Xiang Jie, Zhang Zhentao, Wu Shengxi, Ye Keqiang
Department of Neurobiology, Fourth Military Medical University, Xi'an, 710032, China.
Department of Neurology, Renmin Hospital of Wuhan University, Wuhan, 430060, China.
Mol Neurodegener. 2025 Jan 5;20(1):1. doi: 10.1186/s13024-024-00787-9.
Synucleinopathies, such as Parkinson's disease, dementia with Lewy bodies, and multiple system atrophy, are characterized by the aggregation of α-synuclein. Variations in brain distribution allow for differentiation among these diseases and facilitate precise clinical diagnosis. However, distinguishing between synucleinopathies and Parkinsonism with tauopathies poses a challenge, significantly impacting clinical drug development. Therefore, molecular imaging is crucial for synucleinopathies, particularly for clinical diagnosis, assessment of drug efficacy, and disease surveillance. In recent years, advances in molecular imaging have led to rapid development of α-synuclein-specific tracers for positron emission tomography (PET), most of which are still in pre-clinical stages. Interestingly, some of these tracers share similar compound skeletal structures and are currently undergoing optimization for clinical application. Despite this progress, there remain challenges in developing α-synuclein tracers. This review summarizes recent findings on promising PET tracers and discusses representative compounds' characteristics while offering suggestions for further research orientation.
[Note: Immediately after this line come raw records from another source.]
-- ==== Sys2Proof/Machine/Macsec.lean ====
section
/-! DEFINITION. MACsec on the line (R50, R51, R65): the SecTAG, the protected frame and the validation of a frame received. The cipher
suite's keystream and its integrity check value are free functions of Config; the SecTAG is that of IEEE 802.1AE, which R50 names (PRESUMED,
log entry 75). -/

namespace Sys2Proof.Machine

/-- The number of a secure association: port, channel, direction (0 receive, 1 transmit) and association number. -/
def saKey (p chan dir an : Nat) : Nat := ((p * 64 + chan) * 2 + dir) * 4 + an

/-- The bytes that the confidentiality offset of a port leaves in clear (R50). -/
def confOffset (s : State) (p : Nat) : Nat :=
  let c := s.get PRT_MACSEC_CTRL_CONF_OFFSET p
  if c = 1 then 30 else if c = 2 then 50 else 0

/-- The length of a SecTAG. -/
def tagBytes : Nat := Config.macsecBytes - 16

/-- The SecTAG of a frame: EtherType, TCI with AN, short length, the low bits of PN, and the SCI where the tag holds one. -/
def secTag (an pn sci n : Nat) : List Byte :=
  padTo tagBytes (beBytes 2 0x88E5 ++ beBytes 1 ((if 16 ≤ tagBytes then 0x20 else 0) + 12 + an) ++ beBytes 1 (if n < 48 then n else 0) ++
    beBytes 4 (pn % 2 ^ 32) ++ beBytes 8 sci)

/-- Secure data under a key and PN: the first off bytes stand in clear, each other byte is combined with its byte of the keystream. The same
operation encrypts and decrypts. -/
def secure (key ssci pn off : Nat) (data : List Byte) : List Byte :=
  data.zipIdx.map (fun e => if e.2 < off then e.1 else e.1 ^^^ Config.macsecStream key ssci pn e.2)

/-- The protected form of a frame (R51): its addresses, the SecTAG, the secure data and the ICV over all of these. -/
def protectedFrame (a : MacsecSa) (an pn off : Nat) (bs : List Byte) : List Byte :=
  let data := bs.drop 12
  let body := bs.take 12 ++ secTag an pn a.sci data.length ++ secure a.keyIndex a.ssci pn off data
  body ++ beBytes 16 (Config.macsecIcv a.keyIndex a.ssci pn body).toNat

/-! ### Transmission -/

/-- The association that port p transmits under: in use, with a packet number left. -/
def txSa (s : State) (p : Nat) : Option (Nat × MacsecSa) :=
  s.ascor.macsec.find? (fun e => e.1 / 512 == p && e.1 / 4 % 2 == 1 && e.2.inUse && e.2.pn < 2 ^ 64)

/-- A frame that port p has to protect waits while no association can protect it (DESIGN CHOICE, log entry 75). -/
def secBlocked (s : State) (p : Nat) (bs : List Byte) : Bool := protects s p bs && (txSa s p).isNone

/-- A frame that starts on port p takes the packet number of its association (R50). Answers the association and the number, none in clear. -/
def takePn (p : Nat) (bs : List Byte) (s : State) : Option (Nat × Nat) × State :=
  if !protects s p bs then (none, s)
  else
    match txSa s p with
    | none => (none, s)
    | some (k, a) =>
      (some (k, a.pn), { s with ascor := { s.ascor with macsec := Store.set s.ascor.macsec k { a with pn := a.pn + 1 } } })

/-- The bytes of a frame as they stand on the line of port p, without FCS (R51): protected where it took a packet number. -/
def onLine (s : State) (p : Nat) (sec : Option (Nat × Nat)) (bs : List Byte) : List Byte :=
  match sec with
  | none => bs
  | some (k, pn) =>
    match Store.get? s.ascor.macsec k with
    | none => bs.take 12 ++ secTag (k % 4) pn 0 (bs.length - 12)
    | some a => protectedFrame a (k % 4) pn (confOffset s p) bs

/-! ### Reception -/

/-- The packet number that the 32 bits of a SecTAG stand for, where next is the one expected (XPN). -/
def fullPn (next low : Nat) : Nat :=
  let lo := next % 2 ^ 32
  let hi := next / 2 ^ 32
  if 2 ^ 31 ≤ lo && low < lo - 2 ^ 31 then (hi + 1) * 2 ^ 32 + low else hi * 2 ^ 32 + low

/-- The association that a received SecTAG names: by its SCI where it holds one, else the port's channel that has the AN. -/
def rxSa (s : State) (p : Nat) (wire : List Byte) : Option (Nat × MacsecSa) :=
  let tci := beField wire 14 1
  s.ascor.macsec.find? (fun e => e.1 / 512 == p && e.1 / 4 % 2 == 0 && e.2.inUse && e.1 % 4 == tci % 4 &&
    (!bitOf tci 5 || e.2.sci == beField wire 20 8))

/-- What MACsec makes of the bytes of a frame received so far: it passes in clear, it is discarded (a replay or not), or it is the plain bytes
so far under an association with its packet number, whose ICV, once the frame has ended, fits or does not. -/
inductive Secured where
  | clear
  | discard (replay : Bool)
  | valid (key pn : Nat) (bytes : List Byte) (icvOk : Bool)
deriving DecidableEq, Repr

/-- Port p validates a frame of which these bytes have arrived (R50, R51, R65). The last 16 bytes may be the ICV and are held back. DESIGN
CHOICE (log entry 75): an untagged frame, one without an association and one behind the replay window are discarded. -/
def validate (s : State) (p : Nat) (wire : List Byte) (ended : Bool) : Secured :=
  if !protects s p wire then .clear
  else if beField wire 12 2 != 0x88E5 || wire.length < 12 + Config.macsecBytes || (bitOf (beField wire 14 1) 5 != decide (16 ≤ tagBytes)) then .discard false
  else
    match rxSa s p wire with
    | none => .discard false
    | some (k, a) =>
      let pn := fullPn a.pn (beField wire 16 4)
      if pn + (Config.replayWindow p).toNat < a.pn then .discard true
      else
        let body := wire.take (wire.length - 16)
        let plain := wire.take 12 ++ secure a.keyIndex a.ssci pn (confOffset s p) (body.drop (12 + tagBytes))
        .valid k pn plain (!ended || beNat (wire.drop (wire.length - 16)) == (Config.macsecIcv a.keyIndex a.ssci pn body).toNat)

/-- A replay or a failed ICV on port p: the 65th within 1 ms raises cause 3 of its source (Table 21.4). -/
def secFailure (p : Nat) (s : State) : State :=
  let recent := s.faults.macFails.filter (fun e => s.clock < e.2 + 1000000)
  let s := { s with faults := { s.faults with macFails := recent ++ [(p, s.clock)] } }
  if (s.faults.macFails.filter (fun e => e.1 == p)).length ≤ 64 then s else raiseAt (srcPort p) 3 s

/-- A frame that MACsec discards is refused before acceptance and counted with the bad frames (R18; DESIGN CHOICE, log entry 75). -/
def secRefuse (p : Nat) (replay : Bool) (s : State) : State :=
  let s := s.bump BUF_FCS_REFUSE p
  if replay then secFailure p s else s

/-- A protected frame has ended well: the packet number expected next goes past its own (R50). fcs: its FCS fits; icvOk: its ICV does. -/
def secEnds (p key pn : Nat) (fcs icvOk : Bool) (s : State) : State :=
  if !fcs then s
  else if !icvOk then secFailure p s
  else
    match Store.get? s.ascor.macsec key with
    | none => s
    | some a => { s with ascor := { s.ascor with macsec := Store.set s.ascor.macsec key { a with pn := max a.pn (pn + 1) } } }

end Sys2Proof.Machine
end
突触核蛋白病,如帕金森病、路易体痴呆和多系统萎缩,其特征是α-突触核蛋白聚集。脑部分布的差异有助于区分这些疾病,并有助于进行精确的临床诊断。然而,区分突触核蛋白病和伴有tau蛋白病的帕金森综合征具有挑战性,这对临床药物开发产生了重大影响。因此,分子成像对于突触核蛋白病至关重要,特别是对于临床诊断、药物疗效评估和疾病监测。近年来,分子成像的进展促使用于正电子发射断层扫描(PET)的α-突触核蛋白特异性示踪剂迅速发展,其中大多数仍处于临床前阶段。有趣的是,其中一些示踪剂具有相似的复合骨架结构,目前正在进行临床应用优化。尽管取得了这一进展,但在开发α-突触核蛋白示踪剂方面仍存在挑战。本综述总结了关于有前景的PET示踪剂的最新发现,讨论了代表性化合物的特征,同时为进一步的研究方向提供了建议。